* **Your task**
Only one stretch of the data below is wanted: the lines from the one with "ENA_AUX (R304) -/" through the one with "DIS_KBD (R307) -/", repeated exactly.
──────
-- ==== Sys2Proof/Machine/CommandPort.lean ====
section
/-! DEFINITION. The command port (spec 43_i8042_command_port.md): the host bytes of R301 to R311 and the CMD transaction
(R300) that decodes to them. -/

namespace Sys2Proof.Machine

/-- RD_RAM (R301): no side effect. -/
def execRdRam (a : BitVec 5) (s : State) : Outcome := .next (respondCmd [ramRead a s.kbc] s)

/-- WR_RAM (R302) -/
def execWrRam (a : BitVec 5) (s : State) : Outcome :=
  .next (respondCmd [] { s with kbc := { s.kbc with ramAddr := a, dstate := .awaitingCommandByte } })

/-- DIS_AUX (R303) -/
def execDisAux (s : State) : Outcome := .next (respondCmd [] (writeRam 0 (commandByte s.kbc ||| auxDisMask) s))

/-- ENA_AUX (R304) -/
def execEnaAux (s : State) : Outcome := .next (respondCmd [] (writeRam 0 (commandByte s.kbc &&& ~~~auxDisMask) s))

/-- SELF_TEST (R306): always passes. -/
def execSelfTest (s : State) : Outcome := .next (respondCmd [s.cfg.selfTestOk] s)

/-- DIS_KBD (R307) -/
def execDisKbd (s : State) : Outcome := .next (respondCmd [] (writeRam 0 (commandByte s.kbc ||| kbdDisMask) s))

/-- ENA_KBD (R308) -/
def execEnaKbd (s : State) : Outcome := .next (respondCmd [] (writeRam 0 (commandByte s.kbc &&& ~~~kbdDisMask) s))

/-- ECHO_MOUSE (R309) -/
def execEchoMouse (s : State) : Outcome := .next (respondCmd [] (setDState .echoMouse s))

/-- SEND_TO_MOUSE (R310) -/
def execSendToMouse (s : State) : Outcome := .next (respondCmd [] (setDState .sendToMouse s))

/-- CNAK (R311) -/
def execCnak (_b : Byte) (s : State) : Outcome := .next (respondCmd [s.cfg.nak] s)

/-- The meaning of a command-port operation. -/
def cmdOperation (op : CmdOp) (s : State) : Outcome :=
  match op with
  | .rdRam a => execRdRam a s
  | .wrRam a => execWrRam a s
  | .disAux => execDisAux s
  | .enaAux => execEnaAux s
  | .selfTest => execSelfTest s
  | .disKbd => execDisKbd s
  | .enaKbd => execEnaKbd s
  | .echoMouse => execEchoMouse s
  | .sendToMouse => execSendToMouse s
  | .cnak b => execCnak b s

/-- CMD b (R300): the operation `b` decodes to, whatever `dstate` is. -/
def execCmd (b : Byte) (s : State) : Outcome := cmdOperation (decodeCmd b) s

end Sys2Proof.Machine
end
──────
* **The completed task**
/-- ENA_AUX (R304) -/
def execEnaAux (s : State) : Outcome := .next (respondCmd [] (writeRam 0 (commandByte s.kbc &&& ~~~auxDisMask) s))

/-- SELF_TEST (R306): always passes. -/
def execSelfTest (s : State) : Outcome := .next (respondCmd [s.cfg.selfTestOk] s)

/-- DIS_KBD (R307) -/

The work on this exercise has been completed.